→ **WHAT IS BEING ASKED**: Lines to return, exactly: from the line with "after another. -/" to the line with "written (R93). -/" in the entries below, both included.

→ **PROVIDED ENTRIES**:
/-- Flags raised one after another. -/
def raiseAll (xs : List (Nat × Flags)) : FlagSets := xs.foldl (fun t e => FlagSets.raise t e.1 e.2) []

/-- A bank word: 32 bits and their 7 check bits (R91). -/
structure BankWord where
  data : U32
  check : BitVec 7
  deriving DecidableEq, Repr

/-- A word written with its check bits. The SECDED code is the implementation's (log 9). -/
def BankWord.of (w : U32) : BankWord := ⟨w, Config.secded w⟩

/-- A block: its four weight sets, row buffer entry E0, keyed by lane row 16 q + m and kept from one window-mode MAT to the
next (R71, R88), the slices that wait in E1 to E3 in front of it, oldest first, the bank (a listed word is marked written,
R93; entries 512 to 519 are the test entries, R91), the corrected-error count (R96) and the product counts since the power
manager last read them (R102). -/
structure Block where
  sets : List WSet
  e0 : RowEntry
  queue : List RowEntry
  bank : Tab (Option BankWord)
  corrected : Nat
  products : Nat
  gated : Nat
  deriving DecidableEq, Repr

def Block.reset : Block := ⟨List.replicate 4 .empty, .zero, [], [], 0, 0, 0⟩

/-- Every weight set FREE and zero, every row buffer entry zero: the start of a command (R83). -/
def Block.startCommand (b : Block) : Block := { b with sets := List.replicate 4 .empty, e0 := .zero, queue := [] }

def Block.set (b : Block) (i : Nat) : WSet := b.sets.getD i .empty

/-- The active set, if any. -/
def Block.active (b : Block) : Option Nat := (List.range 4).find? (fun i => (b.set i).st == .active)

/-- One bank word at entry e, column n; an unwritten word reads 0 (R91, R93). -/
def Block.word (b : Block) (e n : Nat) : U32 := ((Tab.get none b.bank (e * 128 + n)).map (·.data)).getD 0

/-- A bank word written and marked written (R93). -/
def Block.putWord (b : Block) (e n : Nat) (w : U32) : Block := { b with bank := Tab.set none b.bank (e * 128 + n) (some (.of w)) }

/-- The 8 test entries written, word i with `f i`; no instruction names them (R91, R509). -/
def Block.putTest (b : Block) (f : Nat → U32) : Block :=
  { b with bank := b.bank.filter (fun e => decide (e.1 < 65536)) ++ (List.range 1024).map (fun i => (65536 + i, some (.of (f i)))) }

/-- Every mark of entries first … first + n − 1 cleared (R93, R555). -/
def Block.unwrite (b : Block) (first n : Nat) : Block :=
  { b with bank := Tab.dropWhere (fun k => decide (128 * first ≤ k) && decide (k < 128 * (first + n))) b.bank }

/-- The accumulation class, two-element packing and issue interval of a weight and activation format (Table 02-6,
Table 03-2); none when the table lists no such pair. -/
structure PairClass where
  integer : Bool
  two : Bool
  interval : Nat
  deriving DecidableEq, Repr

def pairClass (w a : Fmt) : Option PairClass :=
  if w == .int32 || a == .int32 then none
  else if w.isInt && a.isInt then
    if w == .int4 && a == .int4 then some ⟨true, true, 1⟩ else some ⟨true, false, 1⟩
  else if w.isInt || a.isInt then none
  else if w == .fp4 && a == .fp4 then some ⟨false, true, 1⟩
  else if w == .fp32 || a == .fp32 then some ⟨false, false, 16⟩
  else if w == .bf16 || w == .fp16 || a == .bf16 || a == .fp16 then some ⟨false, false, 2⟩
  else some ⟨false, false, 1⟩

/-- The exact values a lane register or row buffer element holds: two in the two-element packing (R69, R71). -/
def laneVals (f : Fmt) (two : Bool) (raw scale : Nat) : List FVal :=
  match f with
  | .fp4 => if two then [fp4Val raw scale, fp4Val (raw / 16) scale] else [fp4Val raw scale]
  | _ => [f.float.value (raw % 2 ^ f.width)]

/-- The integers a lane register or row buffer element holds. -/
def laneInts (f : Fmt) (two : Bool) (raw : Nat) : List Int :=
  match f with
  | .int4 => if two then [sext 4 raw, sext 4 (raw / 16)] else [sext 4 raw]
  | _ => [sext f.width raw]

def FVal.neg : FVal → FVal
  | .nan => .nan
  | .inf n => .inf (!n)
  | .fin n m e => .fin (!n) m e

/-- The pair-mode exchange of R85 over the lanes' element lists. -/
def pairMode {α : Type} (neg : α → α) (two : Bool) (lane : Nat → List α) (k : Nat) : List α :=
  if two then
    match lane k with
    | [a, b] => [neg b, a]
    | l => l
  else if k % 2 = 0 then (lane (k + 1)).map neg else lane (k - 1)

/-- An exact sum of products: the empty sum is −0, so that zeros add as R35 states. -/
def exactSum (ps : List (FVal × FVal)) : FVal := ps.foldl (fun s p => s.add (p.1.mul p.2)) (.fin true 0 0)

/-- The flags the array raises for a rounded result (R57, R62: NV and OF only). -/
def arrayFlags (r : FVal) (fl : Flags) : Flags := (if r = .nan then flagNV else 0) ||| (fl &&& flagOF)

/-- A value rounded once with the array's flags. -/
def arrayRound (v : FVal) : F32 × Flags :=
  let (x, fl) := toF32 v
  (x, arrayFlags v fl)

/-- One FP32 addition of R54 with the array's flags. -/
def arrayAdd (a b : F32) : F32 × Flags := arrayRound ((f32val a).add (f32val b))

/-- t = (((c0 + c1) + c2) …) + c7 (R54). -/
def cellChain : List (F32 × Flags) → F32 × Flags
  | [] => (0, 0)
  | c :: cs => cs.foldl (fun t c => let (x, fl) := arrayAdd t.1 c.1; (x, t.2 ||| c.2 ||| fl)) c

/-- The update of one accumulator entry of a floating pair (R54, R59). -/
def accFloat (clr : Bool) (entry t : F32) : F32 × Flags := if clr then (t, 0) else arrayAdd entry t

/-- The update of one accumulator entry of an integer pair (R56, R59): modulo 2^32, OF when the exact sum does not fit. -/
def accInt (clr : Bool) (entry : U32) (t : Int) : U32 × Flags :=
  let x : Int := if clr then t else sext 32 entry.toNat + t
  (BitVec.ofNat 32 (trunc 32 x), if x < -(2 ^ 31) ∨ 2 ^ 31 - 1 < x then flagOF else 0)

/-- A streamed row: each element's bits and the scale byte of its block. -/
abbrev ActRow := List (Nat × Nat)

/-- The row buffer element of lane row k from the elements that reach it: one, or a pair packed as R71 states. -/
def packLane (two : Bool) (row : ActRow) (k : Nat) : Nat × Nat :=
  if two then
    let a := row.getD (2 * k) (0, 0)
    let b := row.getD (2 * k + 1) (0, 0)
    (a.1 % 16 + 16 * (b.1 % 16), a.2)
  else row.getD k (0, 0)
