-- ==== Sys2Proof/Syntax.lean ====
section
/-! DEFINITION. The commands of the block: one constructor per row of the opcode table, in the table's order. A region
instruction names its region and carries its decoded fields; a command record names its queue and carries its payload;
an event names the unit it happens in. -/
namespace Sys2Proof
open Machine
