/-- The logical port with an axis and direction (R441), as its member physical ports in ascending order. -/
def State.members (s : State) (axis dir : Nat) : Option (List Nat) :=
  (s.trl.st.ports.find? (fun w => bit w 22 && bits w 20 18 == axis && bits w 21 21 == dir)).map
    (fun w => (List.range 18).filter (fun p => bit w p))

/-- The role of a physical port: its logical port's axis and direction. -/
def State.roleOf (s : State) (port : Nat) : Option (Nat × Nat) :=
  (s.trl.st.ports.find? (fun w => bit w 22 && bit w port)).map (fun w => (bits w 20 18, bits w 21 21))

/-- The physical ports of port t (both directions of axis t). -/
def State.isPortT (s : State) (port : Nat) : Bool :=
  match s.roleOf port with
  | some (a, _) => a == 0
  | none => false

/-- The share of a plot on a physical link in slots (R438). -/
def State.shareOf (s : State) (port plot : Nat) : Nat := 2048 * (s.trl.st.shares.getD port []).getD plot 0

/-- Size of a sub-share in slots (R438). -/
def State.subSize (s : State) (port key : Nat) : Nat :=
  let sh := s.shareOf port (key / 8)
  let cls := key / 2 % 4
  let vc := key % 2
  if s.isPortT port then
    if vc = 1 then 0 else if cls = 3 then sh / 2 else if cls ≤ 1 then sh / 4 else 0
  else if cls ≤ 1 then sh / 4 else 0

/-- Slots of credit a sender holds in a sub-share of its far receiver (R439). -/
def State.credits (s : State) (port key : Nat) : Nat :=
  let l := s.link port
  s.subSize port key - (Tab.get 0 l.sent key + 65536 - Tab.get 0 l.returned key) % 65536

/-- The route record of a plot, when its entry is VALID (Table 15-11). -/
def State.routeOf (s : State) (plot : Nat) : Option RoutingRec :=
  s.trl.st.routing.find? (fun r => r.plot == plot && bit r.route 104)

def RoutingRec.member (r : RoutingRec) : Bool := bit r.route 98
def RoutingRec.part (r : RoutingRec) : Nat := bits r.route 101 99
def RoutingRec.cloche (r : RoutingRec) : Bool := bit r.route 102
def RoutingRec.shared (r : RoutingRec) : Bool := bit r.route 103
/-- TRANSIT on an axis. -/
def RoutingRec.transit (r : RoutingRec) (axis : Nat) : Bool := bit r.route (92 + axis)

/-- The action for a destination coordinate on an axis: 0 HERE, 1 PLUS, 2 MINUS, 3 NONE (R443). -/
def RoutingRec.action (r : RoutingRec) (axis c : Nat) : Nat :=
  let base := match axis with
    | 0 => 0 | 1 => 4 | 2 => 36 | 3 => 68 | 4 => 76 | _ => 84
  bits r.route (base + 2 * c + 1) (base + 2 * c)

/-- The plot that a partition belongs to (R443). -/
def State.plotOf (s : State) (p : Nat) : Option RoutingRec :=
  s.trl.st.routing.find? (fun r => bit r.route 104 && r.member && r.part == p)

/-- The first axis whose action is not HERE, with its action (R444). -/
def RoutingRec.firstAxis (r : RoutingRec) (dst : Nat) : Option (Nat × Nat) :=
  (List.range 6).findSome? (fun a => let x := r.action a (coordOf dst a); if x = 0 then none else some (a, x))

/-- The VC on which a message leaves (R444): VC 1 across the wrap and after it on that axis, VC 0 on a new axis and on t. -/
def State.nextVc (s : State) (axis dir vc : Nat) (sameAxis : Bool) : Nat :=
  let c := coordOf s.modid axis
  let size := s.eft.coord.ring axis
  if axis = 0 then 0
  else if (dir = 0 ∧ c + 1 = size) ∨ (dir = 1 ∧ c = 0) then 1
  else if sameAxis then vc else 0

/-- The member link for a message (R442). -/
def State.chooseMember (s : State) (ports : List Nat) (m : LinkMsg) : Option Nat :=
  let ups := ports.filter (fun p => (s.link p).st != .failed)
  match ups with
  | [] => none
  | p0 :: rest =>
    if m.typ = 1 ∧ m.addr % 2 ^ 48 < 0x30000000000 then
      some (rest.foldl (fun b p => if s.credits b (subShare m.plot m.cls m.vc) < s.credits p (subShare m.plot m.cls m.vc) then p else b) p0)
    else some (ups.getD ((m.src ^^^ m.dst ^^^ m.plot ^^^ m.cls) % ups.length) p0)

* * *

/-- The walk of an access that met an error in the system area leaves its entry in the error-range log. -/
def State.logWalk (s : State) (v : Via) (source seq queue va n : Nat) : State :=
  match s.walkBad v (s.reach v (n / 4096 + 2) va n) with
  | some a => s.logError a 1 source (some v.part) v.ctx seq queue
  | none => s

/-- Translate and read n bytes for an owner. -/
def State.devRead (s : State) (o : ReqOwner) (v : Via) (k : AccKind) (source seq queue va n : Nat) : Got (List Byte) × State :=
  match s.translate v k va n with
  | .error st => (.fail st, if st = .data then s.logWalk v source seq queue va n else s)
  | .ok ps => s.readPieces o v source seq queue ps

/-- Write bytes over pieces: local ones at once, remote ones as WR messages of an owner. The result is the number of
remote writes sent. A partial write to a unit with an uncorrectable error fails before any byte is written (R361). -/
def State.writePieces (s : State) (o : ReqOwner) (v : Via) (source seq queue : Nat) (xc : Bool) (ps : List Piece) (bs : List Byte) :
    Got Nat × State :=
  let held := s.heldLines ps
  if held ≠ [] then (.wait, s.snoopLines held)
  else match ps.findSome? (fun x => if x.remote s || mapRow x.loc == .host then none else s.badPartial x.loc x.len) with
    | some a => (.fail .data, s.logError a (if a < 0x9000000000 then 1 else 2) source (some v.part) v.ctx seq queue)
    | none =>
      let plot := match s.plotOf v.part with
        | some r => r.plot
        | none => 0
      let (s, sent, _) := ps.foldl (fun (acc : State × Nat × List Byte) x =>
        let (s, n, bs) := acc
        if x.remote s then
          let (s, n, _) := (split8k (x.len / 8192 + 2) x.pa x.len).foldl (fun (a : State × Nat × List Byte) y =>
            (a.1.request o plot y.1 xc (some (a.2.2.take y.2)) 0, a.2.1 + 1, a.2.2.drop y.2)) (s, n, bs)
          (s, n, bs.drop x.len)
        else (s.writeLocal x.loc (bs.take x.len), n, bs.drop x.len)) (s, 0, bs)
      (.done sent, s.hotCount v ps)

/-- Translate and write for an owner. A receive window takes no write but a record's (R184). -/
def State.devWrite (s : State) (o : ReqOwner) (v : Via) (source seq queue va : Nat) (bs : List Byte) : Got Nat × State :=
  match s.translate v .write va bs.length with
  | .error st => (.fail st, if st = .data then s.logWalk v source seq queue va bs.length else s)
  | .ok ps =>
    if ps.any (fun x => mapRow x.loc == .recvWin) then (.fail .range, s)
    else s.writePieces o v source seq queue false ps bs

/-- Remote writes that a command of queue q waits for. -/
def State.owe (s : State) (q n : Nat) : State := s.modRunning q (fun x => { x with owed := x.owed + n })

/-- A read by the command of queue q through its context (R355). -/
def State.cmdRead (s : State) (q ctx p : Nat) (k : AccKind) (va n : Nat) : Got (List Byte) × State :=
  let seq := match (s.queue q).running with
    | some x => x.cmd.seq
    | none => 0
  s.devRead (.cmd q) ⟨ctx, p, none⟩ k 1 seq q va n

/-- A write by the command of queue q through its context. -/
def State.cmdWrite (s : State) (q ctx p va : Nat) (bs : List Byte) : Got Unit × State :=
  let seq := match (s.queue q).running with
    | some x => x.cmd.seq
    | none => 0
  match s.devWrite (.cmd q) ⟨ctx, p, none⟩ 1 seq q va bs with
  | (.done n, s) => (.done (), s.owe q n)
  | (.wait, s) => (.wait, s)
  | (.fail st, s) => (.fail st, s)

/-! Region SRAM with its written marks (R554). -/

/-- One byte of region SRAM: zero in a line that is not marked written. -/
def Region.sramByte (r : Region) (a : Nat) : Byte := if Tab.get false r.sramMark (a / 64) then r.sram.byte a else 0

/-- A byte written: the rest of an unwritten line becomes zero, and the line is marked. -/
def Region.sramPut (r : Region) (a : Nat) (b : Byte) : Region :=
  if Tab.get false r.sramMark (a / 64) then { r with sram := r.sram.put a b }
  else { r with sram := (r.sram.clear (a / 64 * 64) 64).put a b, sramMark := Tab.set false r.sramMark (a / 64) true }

==

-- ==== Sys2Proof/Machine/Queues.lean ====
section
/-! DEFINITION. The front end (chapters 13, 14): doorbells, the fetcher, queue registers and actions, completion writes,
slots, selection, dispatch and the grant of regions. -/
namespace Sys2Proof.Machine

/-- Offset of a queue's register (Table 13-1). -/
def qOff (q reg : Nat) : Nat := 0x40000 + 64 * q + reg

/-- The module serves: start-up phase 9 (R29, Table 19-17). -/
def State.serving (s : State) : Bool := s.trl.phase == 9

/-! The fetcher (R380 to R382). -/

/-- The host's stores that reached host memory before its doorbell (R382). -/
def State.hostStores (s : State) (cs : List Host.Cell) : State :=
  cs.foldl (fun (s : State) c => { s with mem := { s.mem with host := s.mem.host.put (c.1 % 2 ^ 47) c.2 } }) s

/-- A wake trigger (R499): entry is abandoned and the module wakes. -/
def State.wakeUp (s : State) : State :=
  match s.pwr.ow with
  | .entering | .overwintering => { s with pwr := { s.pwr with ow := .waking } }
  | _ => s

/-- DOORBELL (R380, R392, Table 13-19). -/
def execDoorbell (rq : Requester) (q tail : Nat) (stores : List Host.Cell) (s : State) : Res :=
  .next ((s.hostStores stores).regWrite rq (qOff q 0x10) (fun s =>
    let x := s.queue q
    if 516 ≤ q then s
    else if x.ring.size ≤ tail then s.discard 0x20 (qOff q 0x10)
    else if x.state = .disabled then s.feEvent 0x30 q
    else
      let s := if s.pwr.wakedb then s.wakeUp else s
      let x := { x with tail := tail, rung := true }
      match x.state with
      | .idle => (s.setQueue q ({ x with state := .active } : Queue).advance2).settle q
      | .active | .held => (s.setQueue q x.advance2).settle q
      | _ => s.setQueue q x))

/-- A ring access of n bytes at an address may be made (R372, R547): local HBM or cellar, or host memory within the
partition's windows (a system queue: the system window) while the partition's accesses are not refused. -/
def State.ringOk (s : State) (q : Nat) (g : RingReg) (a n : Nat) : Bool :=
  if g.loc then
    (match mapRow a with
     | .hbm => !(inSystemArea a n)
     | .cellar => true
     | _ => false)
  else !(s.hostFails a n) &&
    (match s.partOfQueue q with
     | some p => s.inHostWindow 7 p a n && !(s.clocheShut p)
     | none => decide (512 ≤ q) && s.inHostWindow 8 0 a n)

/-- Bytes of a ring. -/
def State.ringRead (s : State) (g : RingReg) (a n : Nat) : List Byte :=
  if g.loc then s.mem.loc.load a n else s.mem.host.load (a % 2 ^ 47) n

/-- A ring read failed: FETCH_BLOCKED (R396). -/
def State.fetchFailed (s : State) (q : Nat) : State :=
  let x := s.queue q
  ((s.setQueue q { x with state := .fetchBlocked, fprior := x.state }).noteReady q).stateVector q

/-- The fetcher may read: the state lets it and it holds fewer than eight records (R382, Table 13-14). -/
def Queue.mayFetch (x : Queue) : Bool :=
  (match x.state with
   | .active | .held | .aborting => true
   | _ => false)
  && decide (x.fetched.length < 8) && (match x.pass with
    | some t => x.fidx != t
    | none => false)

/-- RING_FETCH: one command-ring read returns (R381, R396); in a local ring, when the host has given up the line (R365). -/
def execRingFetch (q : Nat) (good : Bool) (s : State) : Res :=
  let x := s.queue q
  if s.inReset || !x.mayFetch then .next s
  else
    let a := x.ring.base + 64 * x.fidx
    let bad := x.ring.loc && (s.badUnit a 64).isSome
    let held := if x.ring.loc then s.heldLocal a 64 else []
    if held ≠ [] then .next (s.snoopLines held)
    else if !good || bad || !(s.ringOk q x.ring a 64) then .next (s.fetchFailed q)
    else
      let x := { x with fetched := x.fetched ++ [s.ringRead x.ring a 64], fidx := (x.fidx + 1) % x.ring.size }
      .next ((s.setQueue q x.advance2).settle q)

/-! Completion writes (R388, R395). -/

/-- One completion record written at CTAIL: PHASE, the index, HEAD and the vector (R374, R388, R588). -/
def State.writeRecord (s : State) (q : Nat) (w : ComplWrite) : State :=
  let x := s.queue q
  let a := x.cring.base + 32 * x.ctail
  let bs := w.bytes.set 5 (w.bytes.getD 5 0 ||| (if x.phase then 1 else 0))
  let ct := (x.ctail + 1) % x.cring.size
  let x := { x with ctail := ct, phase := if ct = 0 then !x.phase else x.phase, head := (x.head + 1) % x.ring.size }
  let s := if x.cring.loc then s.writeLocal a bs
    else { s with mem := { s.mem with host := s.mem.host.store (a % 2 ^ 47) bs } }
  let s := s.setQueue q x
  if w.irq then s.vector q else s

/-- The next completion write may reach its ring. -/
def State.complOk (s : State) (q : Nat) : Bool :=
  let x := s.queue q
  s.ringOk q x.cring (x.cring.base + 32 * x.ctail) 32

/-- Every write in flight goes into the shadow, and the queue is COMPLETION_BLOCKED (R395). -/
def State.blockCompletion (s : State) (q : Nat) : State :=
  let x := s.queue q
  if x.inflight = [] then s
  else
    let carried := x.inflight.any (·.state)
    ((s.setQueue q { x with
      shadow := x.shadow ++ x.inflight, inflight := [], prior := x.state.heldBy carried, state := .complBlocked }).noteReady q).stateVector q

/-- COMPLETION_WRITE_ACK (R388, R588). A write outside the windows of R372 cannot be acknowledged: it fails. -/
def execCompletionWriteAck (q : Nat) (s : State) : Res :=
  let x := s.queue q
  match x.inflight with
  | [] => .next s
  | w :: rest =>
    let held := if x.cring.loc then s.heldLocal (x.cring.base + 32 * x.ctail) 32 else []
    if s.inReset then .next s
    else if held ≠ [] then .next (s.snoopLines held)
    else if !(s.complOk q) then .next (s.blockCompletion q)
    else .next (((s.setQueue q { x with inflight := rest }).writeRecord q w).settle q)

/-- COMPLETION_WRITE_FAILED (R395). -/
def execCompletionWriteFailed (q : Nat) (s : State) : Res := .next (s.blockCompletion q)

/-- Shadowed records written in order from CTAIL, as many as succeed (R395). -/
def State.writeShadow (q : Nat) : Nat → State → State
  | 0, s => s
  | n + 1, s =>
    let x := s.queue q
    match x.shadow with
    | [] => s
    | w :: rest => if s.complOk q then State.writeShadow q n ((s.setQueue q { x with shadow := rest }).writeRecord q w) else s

→ **SOLUTION TO THE EXERCISE**:
/-- Flags raised one after another. -/
def raiseAll (xs : List (Nat × Flags)) : FlagSets := xs.foldl (fun t e => FlagSets.raise t e.1 e.2) []

/-- A bank word: 32 bits and their 7 check bits (R91). -/
structure BankWord where
  data : U32
  check : BitVec 7
  deriving DecidableEq, Repr

/-- A word written with its check bits. The SECDED code is the implementation's (log 9). -/
def BankWord.of (w : U32) : BankWord := ⟨w, Config.secded w⟩

/-- A block: its four weight sets, row buffer entry E0, keyed by lane row 16 q + m and kept from one window-mode MAT to the
next (R71, R88), the slices that wait in E1 to E3 in front of it, oldest first, the bank (a listed word is marked written,
R93; entries 512 to 519 are the test entries, R91), the corrected-error count (R96) and the product counts since the power
manager last read them (R102). -/
structure Block where
  sets : List WSet
  e0 : RowEntry
  queue : List RowEntry
  bank : Tab (Option BankWord)
  corrected : Nat
  products : Nat
  gated : Nat
  deriving DecidableEq, Repr

def Block.reset : Block := ⟨List.replicate 4 .empty, .zero, [], [], 0, 0, 0⟩

/-- Every weight set FREE and zero, every row buffer entry zero: the start of a command (R83). -/
def Block.startCommand (b : Block) : Block := { b with sets := List.replicate 4 .empty, e0 := .zero, queue := [] }

def Block.set (b : Block) (i : Nat) : WSet := b.sets.getD i .empty

/-- The active set, if any. -/
def Block.active (b : Block) : Option Nat := (List.range 4).find? (fun i => (b.set i).st == .active)

/-- One bank word at entry e, column n; an unwritten word reads 0 (R91, R93). -/
def Block.word (b : Block) (e n : Nat) : U32 := ((Tab.get none b.bank (e * 128 + n)).map (·.data)).getD 0

/-- A bank word written and marked written (R93). -/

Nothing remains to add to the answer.